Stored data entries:
########

-- ==== Sys2Proof/Laws/Exec.lean ====
section
/-! SUPPORT. What an instruction can do: one lemma for each shape of a meaning, and `exec_effect`, which says for every
instruction that completes what it did to the state outside the CPU. -/

namespace Sys2Proof.Machine

variable {i : Instr} {s t : State}

/-! ## The end of an instruction -/

theorem finish_eq (i : Instr) (cross : Bool) (s : State) :
    finish i cross s =
      { s with
        cpu := { s.cpu with pc := s.cpu.pc + BitVec.ofNat 16 i.length }
        insCycles := i.row.baseCycles + crossCycle i cross } := rfl

theorem finishJump_eq (i : Instr) (s : State) : finishJump i s = { s with insCycles := i.row.baseCycles } := rfl

/-- A row without the page-cross cycle takes its base cycles. -/
theorem crossCycle_eq_zero (h : i.row.pageCross = false) (cross : Bool) : crossCycle i cross = 0 := by
  simp [crossCycle, h]

/-! ## The shapes -/

theorem runImplied_eq (i : Instr) (f : Cpu → Cpu) (s : State) :
    runImplied i f s = .next (finish i false (s.mapCpu f)) := rfl

theorem runRead_ok {o : ValueOperand} {f : Byte → Cpu → Cpu} {r : Fetched} {s1 : State}
    (h : fetchValue o s = .ok r s1) : runRead i o f s = .next (finish i r.cross (s1.mapCpu (f r.value))) := by
  simp [runRead, h]

theorem runRead_fault {o : ValueOperand} {f : Byte → Cpu → Cpu} {e : Fault} (h : fetchValue o s = .fault e) :
    runRead i o f s = .fault e := by
  simp [runRead, h]

theorem runRead_next {o : ValueOperand} {f : Byte → Cpu → Cpu} (h : runRead i o f s = .next t) :
    ∃ r s1, fetchValue o s = .ok r s1 ∧ t = finish i r.cross (s1.mapCpu (f r.value)) := by
  rcases Res.ok_or_fault (fetchValue o s) with ⟨r, s1, h1⟩ | ⟨e, h1⟩
  · rw [runRead_ok h1] at h
    cases h
    exact ⟨r, s1, h1, rfl⟩
  · rw [runRead_fault h1] at h
    cases h

theorem runStore_ok {m : MemOperand} {f : Cpu → Byte} {e : Word × Bool} {s2 : State} (ha : fetchAddress m s = .ok e s)
    (hw : busWrite e.1 (f s.cpu) s = .ok () s2) : runStore i m f s = .next (finish i e.2 s2) := by
  simp [runStore, ha, hw]

theorem runStore_fault {m : MemOperand} {f : Cpu → Byte} {e : Word × Bool} {x : Fault} (ha : fetchAddress m s = .ok e s)
    (hw : busWrite e.1 (f s.cpu) s = .fault x) : runStore i m f s = .fault x := by
  simp [runStore, ha, hw]

theorem runStore_next {m : MemOperand} {f : Cpu → Byte} (h : runStore i m f s = .next t) :
    ∃ e s2, fetchAddress m s = .ok e s ∧ busWrite e.1 (f s.cpu) s = .ok () s2 ∧ t = finish i e.2 s2 := by
  obtain ⟨e, he⟩ := fetchAddress_ok m s
  rcases Res.ok_or_fault (busWrite e.1 (f s.cpu) s) with ⟨u, s2, h2⟩ | ⟨x, h2⟩
  · rw [runStore_ok he h2] at h
    cases h
    exact ⟨e, s2, he, h2, rfl⟩
  · rw [runStore_fault he h2] at h
    cases h

theorem runModify_ok {o : ValueOperand} {result : Byte → Cpu → Byte} {before after : Byte → Cpu → Cpu} {r : Fetched}
    {s1 s2 : State} (h : fetchValue o s = .ok r s1)
    (hw : writeBack r.place (result r.value s1.cpu) (s1.mapCpu (before r.value)) = .ok () s2) :
    runModify i o result before after s =
      .next (finish i r.cross (s2.mapCpu (after (result r.value s1.cpu)))) := by
  simp [runModify, h, hw]

theorem runModify_readFault {o : ValueOperand} {result : Byte → Cpu → Byte} {before after : Byte → Cpu → Cpu}
    {e : Fault} (h : fetchValue o s = .fault e) : runModify i o result before after s = .fault e := by
  simp [runModify, h]

theorem runModify_writeFault {o : ValueOperand} {result : Byte → Cpu → Byte} {before after : Byte → Cpu → Cpu}
    {r : Fetched} {s1 : State} {e : Fault} (h : fetchValue o s = .ok r s1)
    (hw : writeBack r.place (result r.value s1.cpu) (s1.mapCpu (before r.value)) = .fault e) :
    runModify i o result before after s = .fault e := by
  simp [runModify, h, hw]

theorem runModify_next {o : ValueOperand} {result : Byte → Cpu → Byte} {before after : Byte → Cpu → Cpu}
    (h : runModify i o result before after s = .next t) :
    ∃ r s1 s2, fetchValue o s = .ok r s1 ∧
      writeBack r.place (result r.value s1.cpu) (s1.mapCpu (before r.value)) = .ok () s2 ∧
      t = finish i r.cross (s2.mapCpu (after (result r.value s1.cpu))) := by
  rcases Res.ok_or_fault (fetchValue o s) with ⟨r, s1, h1⟩ | ⟨e, h1⟩
  · rcases Res.ok_or_fault (writeBack r.place (result r.value s1.cpu) (s1.mapCpu (before r.value))) with
      ⟨u, s2, h2⟩ | ⟨e, h2⟩
    · rw [runModify_ok h1 h2] at h
      cases h
      exact ⟨r, s1, s2, h1, h2, rfl⟩
    · rw [runModify_writeFault h1 h2] at h
      cases h
  · rw [runModify_readFault h1] at h
    cases h

theorem runBranch_taken (d : Int) (s : State) :
    runBranch i d true s =
      .next { s with
        cpu := { s.cpu with pc := branchTarget d s }
        insCycles := i.row.baseCycles + 1 + (if pageCross (branchNext s) (branchTarget d s) then 1 else 0) } := rfl

theorem runBranch_not_taken (d : Int) (s : State) : runBranch i d false s = .next (finish i false s) := rfl

/-- A branch that completes changed only PC and the returned cycles. -/
theorem runBranch_next {d : Int} {cond : Bool} (h : runBranch i d cond s = .next t) :
    t = { s with cpu := { s.cpu with pc := t.cpu.pc }, insCycles := t.insCycles } := by
  cases cond
  · rw [runBranch_not_taken] at h
    cases h
    rfl
  · rw [runBranch_taken] at h
    cases h
    rfl

/-! ## Write-back -/

/-- A write-back that completes either changed the CPU alone or was one store. -/
theorem writeBack_next {p : Place} {v : Byte} {u : Unit} (h : writeBack p v s = .ok u t) :
    t = { s with cpu := t.cpu } ∨ ∃ ea, p = .mem ea ∧ busWrite ea v s = .ok () t := by
  cases p with
  | acc => cases h; exact .inl rfl
  | none => cases h; exact .inl rfl
  | mem ea => exact .inr ⟨ea, rfl, h⟩

/-! ## The stack -/

/-- Pushed bytes: writes in page 1 of work RAM, in order. -/
def pushes (l : List (Byte × Byte)) (m : Memory) : Memory :=
  l.foldl (fun m e => Memory.write m (0x100 + e.1.toNat) e.2) m

theorem wramIndex_stackAddr (sp : Byte) : wramIndex (stackAddr sp) = 0x100 + sp.toNat := by
  have := sp.isLt
  simp only [wramIndex, stackAddr, BitVec.toNat_add, BitVec.toNat_ofNat, BitVec.toNat_setWidth]
  omega

theorem push_eq (b : Byte) (s : State) :
    push b s =
      { s with cpu := { s.cpu with sp := s.cpu.sp - 1 }, wram := Memory.write s.wram (0x100 + s.cpu.sp.toNat) b } := by
  simp only [push, wramWrite, State.mapWram, State.mapCpu, wramIndex_stackAddr]

theorem pushWord_eq (w : Word) (s : State) :
    pushWord w s =
      { s with
        cpu := { s.cpu with sp := s.cpu.sp - 1 - 1 }
        wram := pushes [(s.cpu.sp, hiByte w), (s.cpu.sp - 1, loByte w)] s.wram } := by
  simp only [pushWord, push_eq, pushes, List.foldl]

theorem afterPull_eq (s : State) : afterPull s = { s with cpu := { s.cpu with sp := s.cpu.sp + 1 } } := rfl

/-- Taking an interrupt (60_exceptions.md R703), whole: three bytes pushed in page 1, I set, PC loaded from the vector,
`in_nmi` set by NMI, the entry's cycles pending. -/
theorem interrupt_eq (k : IntKind) (ret : Word) (s : State) :
    interrupt k ret s =
      { s with
        cpu := { s.cpu with
          sp := s.cpu.sp - 1 - 1 - 1
          i := true
          inNmi := s.cpu.inNmi || k.isNmi
          pc := vectorTarget k s }
        wram := pushes [(s.cpu.sp, hiByte ret), (s.cpu.sp - 1, loByte ret), (s.cpu.sp - 1 - 1, s.cpu.pushedP k.pushesB)]
          s.wram
        emu := { s.emu with pendingCycles := s.emu.pendingCycles + k.entryCycles s.params } } := by
  simp only [interrupt, pushWord_eq, push_eq, pushes, List.foldl, State.mapCpu, State.addPending, State.mapEmu]
  rfl

/-! ## What an instruction does outside the CPU -/

/-- The ways a completed instruction can have changed the state outside the CPU registers and its returned cycles:
reads only; reads and then one store; or bytes pushed on the stack. -/
inductive Effect (s t : State) : Prop
  | reads (s1 : State) (hr : ReadFrame s s1) (ht : t = { s1 with cpu := t.cpu, insCycles := t.insCycles })
  | store (ea : Word) (v : Byte) (s1 s2 : State) (hr : ReadFrame s s1) (hw : busWrite ea v s1 = .ok () s2)
      (ht : t = { s2 with cpu := t.cpu, insCycles := t.insCycles })
  | stack (l : List (Byte × Byte))
      (ht : t = { s with cpu := t.cpu, insCycles := t.insCycles, wram := pushes l s.wram })

theorem runImplied_effect {f : Cpu → Cpu} (h : runImplied i f s = .next t) : Effect s t := by
  cases h
  exact .reads s (.refl s) rfl

theorem runRead_effect {o : ValueOperand} {f : Byte → Cpu → Cpu} (h : runRead i o f s = .next t) : Effect s t := by
  obtain ⟨r, s1, h1, rfl⟩ := runRead_next h
  exact .reads s1 (fetchValue_frame h1) rfl

theorem runStore_effect {m : MemOperand} {f : Cpu → Byte} (h : runStore i m f s = .next t) : Effect s t := by
  obtain ⟨e, s2, -, h2, rfl⟩ := runStore_next h
  exact .store e.1 _ s s2 (.refl s) h2 rfl

/-- A write that completes from a state with other CPU registers completes from the state itself. -/
theorem busWrite_of_mapCpu {f : Cpu → Cpu} {a : Word} {d : Byte} {u : Unit} {s t : State}
    (h : busWrite a d (s.mapCpu f) = .ok u t) :
    ∃ t', busWrite a d s = .ok () t' ∧ t = t'.mapCpu f := by
  have hw : writable s a d = true := by
    rw [← writable_mapCpu f s]
    exact (busWrite_completes a d _).1 ⟨t, h⟩
  obtain ⟨t', ht'⟩ := (busWrite_completes a d s).2 hw
  have := busWrite_mapCpu f ht'
  rw [this] at h
  cases h
  exact ⟨t', ht', rfl⟩

theorem runModify_effect {o : ValueOperand} {result : Byte → Cpu → Byte} {before after : Byte → Cpu → Cpu}
    (h : runModify i o result before after s = .next t) : Effect s t := by
  obtain ⟨r, s1, s2, h1, h2, rfl⟩ := runModify_next h
  rcases writeBack_next h2 with h3 | ⟨ea, -, h3⟩
  · exact .reads s1 (fetchValue_frame h1) (by rw [h3]; rfl)
  · obtain ⟨s3, h4, rfl⟩ := busWrite_of_mapCpu h3
    exact .store ea _ s1 s3 (fetchValue_frame h1) h4 rfl

theorem runBranch_effect {d : Int} {cond : Bool} (h : runBranch i d cond s = .next t) : Effect s t :=
  .reads s (.refl s) (by rw [runBranch_next h])

theorem phaForm_effect (h : phaForm i s = .next t) : Effect s t := by
  simp only [phaForm, push_eq, finish_eq] at h
  cases h
  exact .stack [(s.cpu.sp, s.cpu.a)] rfl

theorem phpForm_effect (h : phpForm i s = .next t) : Effect s t := by
  simp only [phpForm, push_eq, finish_eq] at h
  cases h
  exact .stack [(s.cpu.sp, s.cpu.pushedP true)] rfl

theorem plaForm_effect (h : plaForm i s = .next t) : Effect s t := by
  cases h
  exact .reads s (.refl s) rfl

theorem plpForm_effect (h : plpForm i s = .next t) : Effect s t := by
  cases h
  exact .reads s (.refl s) rfl

theorem rtsForm_effect (h : rtsForm i s = .next t) : Effect s t := by
  cases h
  exact .reads s (.refl s) rfl

theorem rtiForm_effect (h : rtiForm i s = .next t) : Effect s t := by
  cases h
  exact .reads s (.refl s) rfl

theorem brkForm_effect (h : brkForm i s = .next t) : Effect s t := by
  unfold brkForm at h
  split at h
  · cases h
    exact .reads s (.refl s) rfl
  · simp only [interrupt_eq, finishJump_eq] at h
    cases h
    exact .stack _ rfl

theorem jsrForm_effect {a : Word} (h : jsrForm i a s = .next t) : Effect s t := by
  simp only [jsrForm, pushWord_eq, finishJump_eq] at h
  cases h
  exact .stack _ rfl

theorem jmpAbsForm_effect {a : Word} (h : jmpAbsForm i a s = .next t) : Effect s t := by
  cases h
  exact .reads s (.refl s) rfl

########

EXERCISE DETAILS :: Return each line above where the word "have" shows up.

SOLVED EXERCISE ::
  have := sp.isLt
/-- The ways a completed instruction can have changed the state outside the CPU registers and its returned cycles:
  have hw : writable s a d = true := by
  have := busWrite_mapCpu f ht'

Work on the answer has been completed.